TASK PROMPT:
Your answer should consist of the lines in the following data that contain "legal".

Saved entries:
/-- No move touches the schedule: only the choice of the next step does. -/
theorem perform_keeps_schedule {m : Move} {s t : State} (h : perform m s = .next t) : SameSchedule s t := by
  cases m with
  | hostDrive cmd => obtain rfl | rfl := driveCommand_cases h <;> exact ⟨rfl, rfl, rfl, rfl⟩
  | hostTake => cases h; exact ⟨rfl, rfl, rfl, rfl⟩
  | deviceDrive req => obtain rfl | rfl := driveRequest_cases h <;> exact ⟨rfl, rfl, rfl, rfl⟩
  | platform devOk devRate => cases h; exact ⟨rfl, rfl, rfl, rfl⟩
  | sourceDeliver k frames => cases h; cases k <;> exact ⟨rfl, rfl, rfl, rfl⟩
  | accept =>
    obtain rfl | ⟨-, w, -, ⟨i, -, h⟩ | ⟨e, -, rfl⟩⟩ := stepAccept_cases h
    · exact ⟨rfl, rfl, rfl, rfl⟩
    · have k := exec_keeps_schedule h; exact ⟨k.params, k.agenda, k.draws, k.lags⟩
    · exact ⟨rfl, rfl, rfl, rfl⟩
  | trigger => exact trigger_keeps_schedule h
  | finishAdvance =>
    cases h
    obtain ⟨-, -, e⟩ | e := stepFinishAdvance_cases s <;> rw [e] <;> exact ⟨rfl, rfl, rfl, rfl⟩
  | finishHandshake =>
    cases h
    obtain ⟨-, -, e⟩ | ⟨-, -, -, e⟩ | e := stepFinishHandshake_cases s <;> rw [e] <;> exact ⟨rfl, rfl, rfl, rfl⟩
  | sink =>
    obtain ⟨-, rfl⟩ | ⟨w, -, ⟨i, -, h⟩ | ⟨e, -, rfl⟩⟩ := stepSink_cases h
    · exact ⟨rfl, rfl, rfl, rfl⟩
    · have k := exec_keeps_schedule h; exact ⟨k.params, k.agenda, k.draws, k.lags⟩
    · exact ⟨rfl, rfl, rfl, rfl⟩
  | start =>
    cases h
    obtain ⟨-, -, -, e⟩ | e := stepStart_cases s <;> rw [e] <;> exact ⟨rfl, rfl, rfl, rfl⟩
  | stop =>
    cases h
    obtain ⟨-, -, e⟩ | e := stepStop_cases s <;> rw [e] <;> exact ⟨rfl, rfl, rfl, rfl⟩
  | syncRd n => cases h; simp only [syncRd]; split <;> [skip; split] <;> exact ⟨rfl, rfl, rfl, rfl⟩
  | syncWr n => cases h; simp only [syncWr]; split <;> [skip; split] <;> exact ⟨rfl, rfl, rfl, rfl⟩
  | syncRun => cases h; exact ⟨rfl, rfl, rfl, rfl⟩
  | syncAck => cases h; exact ⟨rfl, rfl, rfl, rfl⟩
  | syncDiag => cases h; exact ⟨rfl, rfl, rfl, rfl⟩
  | reset cut => cases h; exact ⟨by simp, by simp, by simp, by simp⟩
  | crossingViolation => cases h
  | ramOrderViolation => cases h

/-! ### Fairness -/

@[simp] theorem lagOf_nextLags (v : View) (s : State) : lagOf v (nextLags s) = nextLag v s := by cases v <;> rfl

theorem behind_iff (v : View) (s : State) : behind v s = true ↔ viewSeen v s ≠ viewSource v s := by simp [behind]

/-- A view that is behind the value its source had when it was last looked at has one step less left. -/
theorem nextLag_same {v : View} {s : State} {l : Lag} (hb : viewSeen v s ≠ viewSource v s)
    (hl : lagOf v s.lags = some l) (hs : l.source = viewSource v s) :
    nextLag v s = some { l with left := l.left - 1 } := by
  simp [nextLag, behind, hb, hl, hs]

/-- The lag of a view that is behind names the present value of its source. -/
theorem nextLag_behind {v : View} {s : State} (hb : viewSeen v s ≠ viewSource v s) :
    ∃ l, nextLag v s = some l ∧ l.source = viewSource v s := by
  simp only [nextLag, behind, hb, ne_eq, not_false_eq_true, decide_true, if_true]
  split
  · split
    · exact ⟨_, rfl, ‹_›⟩
    · exact ⟨_, rfl, rfl⟩
  · exact ⟨_, rfl, rfl⟩

theorem isOverdue_iff (v : View) (s : State) :
    isOverdue v s = true ↔ viewSeen v s ≠ viewSource v s ∧ ∃ l, lagOf v s.lags = some l ∧ l.source = viewSource v s ∧
      l.left = 0 := by
  simp only [isOverdue, Bool.and_eq_true, behind_iff, ne_eq]
  cases lagOf v s.lags <;> simp

theorem overdue_some {v : View} {s : State} (h : s.overdue = some v) : isOverdue v s = true := by
  simpa using List.find?_some h

/-- While some view's move is due, the next step is one of them. -/
theorem overdue_of_isOverdue {v : View} {s : State} (h : isOverdue v s = true) : ∃ u, s.overdue = some u := by
  have : s.overdue.isSome = true := by
    rw [State.overdue, List.find?_isSome]
    exact ⟨v, by cases v <;> simp [views], h⟩
  exact Option.isSome_iff_exists.1 this

/-- No move is due where no view has been found behind its source. -/
theorem overdue_of_reset {s : State} (h : s.lags = Lags.reset) : s.overdue = none := by
  simp only [State.overdue, List.find?_eq_none]
  intro v _
  cases v <;> simp [isOverdue, h, lagOf, Lags.reset]

theorem nextMove_overdue {v : View} {s : State} (h : s.overdue = some v) : s.nextMove = catchUp v := by
  simp [State.nextMove, h]

/-- A step that answers a next state has a legal parameter set and performs the scheduled step. -/
theorem step_next {s t : State} (h : step s = .next t) :
    s.params.legal = true ∧ perform s.nextMove s.scheduled = .next t := by
  simp only [step] at h
  split at h
  · exact ⟨‹_›, h⟩
  · cases h

/-! ### Decoding -/

/-- The command port never gives a sink request (R80). -/
theorem decodeCommand_port {w : Word} {i : Instr} (h : decodeCommand w = .instr i) : i.port = .command := by
  simp only [decodeCommand] at h
  split_ifs at h <;> cases h <;> rfl

/-- The consumer port gives only sink requests (R80). -/
theorem decodeRequest_sink {w : Word} {i : Instr} (h : decodeRequest w = .instr i) :
    i = .sinkReq (payloadField w) := by
  simp only [decodeRequest] at h
  split at h <;> cases h
  rfl

end Sys2Proof.Machine
end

RESPONSE TO THIS EXERCISE:
/-- A step that answers a next state has a legal parameter set and performs the scheduled step. -/
    s.params.legal = true ∧ perform s.nextMove s.scheduled = .next t := by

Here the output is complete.